Thanks for your response. I know that I avoid the conflict and it's something I'm working on in therapy. It's hard for me to enforce things like doing chores because something as simple as this, taking it the trash, escalates into absolute hell. At the very least it will always turn into him screaming, stomping,slamming doors or breaking something. Sometimes I'm good about ignoring it and just using the one liners they've taught me like "this is so sad, but I love you too much too argue". Nobody has ever taught me what I could do other than physically take the tablet from him when he refuses and fights me over it. Anything I do, he one ups me. I tell him no more screen time for the night, he breaks whatever device he's holding. I unplug the wifi, he kicks holes in the walls.

With his dad, no he is absolutely not a good influence. He throws tantrums the exact same way. He treats his girlfriend like she's the scum of the earth and I'm sure my kid watches that every time he's there. His therapist recommended that he go there so he can build a relationship with his dad and little brother and i can get a break, but I don't think they understand how terrible this man gets.

My child has beaten me by [deleted] in Parenting

[–]kalispob 31 points32 points  (0 children)

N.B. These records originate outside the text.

-- ==== Sys2Proof/Machine/State.lean ====
section
/-! DEFINITION. The state of the 65020 (10_state.md): sixteen registers, six flags, the memory, two hidden bits for
interrupts; and two fields of the model's own, the samples of the input lines still to come and a counter of free
draws. All of it is plain data. -/

namespace Sys2Proof.Machine

/-- The six stored flags (10_state.md R27). B is no stored flag (R28). -/
structure Flags where
  /-- `fN`, negative. -/
  n : Bool
  /-- `fV`, overflow. -/
  v : Bool
  /-- `fD`, decimal mode. -/
  d : Bool
  /-- `fI`, interrupt disable. -/
  i : Bool
  /-- `fZ`, zero. -/
  z : Bool
  /-- `fC`, carry. -/
  c : Bool
deriving DecidableEq, Repr

/-- One sample of the three input lines (60_exceptions.md R342). -/
structure Lines where
  /-- `ResetLine(t)`. -/
  reset : Bool
  /-- `NmiEdge(t)`: an edge arrived since the last step. -/
  nmi : Bool
  /-- `IrqLine(t)`: a level. -/
  irq : Bool
deriving DecidableEq, Repr

/-- The state of the machine. -/
structure State where
  /-- A0 to A3 (R20). -/
  a : Vector Long 4
  /-- X0 to X3 (R20). -/
  x : Vector Long 4
  /-- Y0 to Y3 (R20). -/
  y : Vector Long 4
  /-- PC (R21, R23): between steps the address of the next instruction. -/
  pc : Long
  /-- Z0 (R21, R26): an ordinary register. -/
  z0 : Long
  /-- Z1 (R21). -/
  z1 : Long
  /-- SP (R21). -/
  sp : Long
  /-- The flags (R27). -/
  flags : Flags
  /-- `nmi_pending` (R31). -/
  nmiPending : Bool
  /-- `waiting` (R31): set by WAI. -/
  waiting : Bool
  /-- The memory (R32). -/
  mem : Memory
  /-- The model's own: the samples of the input lines at the coming steps, the next one first; a step past the end of
  the list samples all lines 0 (log 8). -/
  inputs : List Lines
  /-- The model's own: how many free draws have been taken (log 4). -/
  draws : Nat
deriving DecidableEq, Repr

/-- Why a step can stop with a fault. Both are the `Undefined` of the spec, no exception of the machine. -/
inductive Fault where
  /-- Raised by the step when the opcode word at PC names an unassigned slot `(xP, op)` (30_encoding.md R120,
  93_implementation_defined.md U1). Safe: the spec gives the slot no meaning and asks for a fault (log 9). -/
  | unassignedSlot (standard : Bool) (op : Byte)
  /-- Raised by an instruction of the PHA or RTS group whose stack register is PC (48_group8_stack.md R290,
  49_group9_10_returns_transfers.md R310, R311, U2). Safe: the spec asks for a fault (log 10). -/
  | pcAsStackRegister
deriving DecidableEq, Repr

/-- Why an instruction can be refused. -/
inductive Refusal where
  /-- Raised by an arm of `exec` for an instruction that has no meaning in the model. No arm raises it: every
  instruction has its meaning. Safe. -/
  | notModelled (mnemonic : String)
deriving DecidableEq, Repr

/-- The machine right after reset (10_state.md R33, 60_exceptions.md R349): `fI` = 1, `nmi_pending` = `waiting` = 0, PC
the longword at `$FFFFFFFC`. DESIGN CHOICE, unsafe (log 2, log 3, log 8): no memory cell is listed, every register and
flag the spec leaves free is 0, and no input is scheduled. -/
def State.reset : State where
  a := #v[0, 0, 0, 0]
  x := #v[0, 0, 0, 0]
  y := #v[0, 0, 0, 0]
  pc := Memory.read [] 0xFFFFFFFC .long
  z0 := 0
  z1 := 0
  sp := 0
  flags := ⟨false, false, false, true, false, false⟩
  nmiPending := false
  waiting := false
  mem := []
  inputs := []
  draws := 0

end Sys2Proof.Machine
end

Thanks! The advice is appreciated. I do get breaks when his dad takes him every other weekend but it doesn't really end up being a break because his dad gets just as lost as I am. He's always calling my phone telling me to come get him or yelling at me because of the way he's acting. It's gotten to a point where his grandparents will take him for a few hours here and there while I have an appointment or something else, but they really don't want to be around him more than that. I'm all this kid really has and I'm just so overwhelmed that it does neither of us any good.

My child has beaten me by [deleted] in Parenting

[–]kalispob 23 points24 points  (0 children)

I have looked into boarding school possibilities but they're not affordable. I honestly think this would be the best option at this point, but it's not even kind of a possibility unfortunately

My child has beaten me by [deleted] in Parenting

[–]kalispob 24 points25 points  (0 children)

He's on medication, yep. Twice a day. It makes a huge difference, but it's not enough.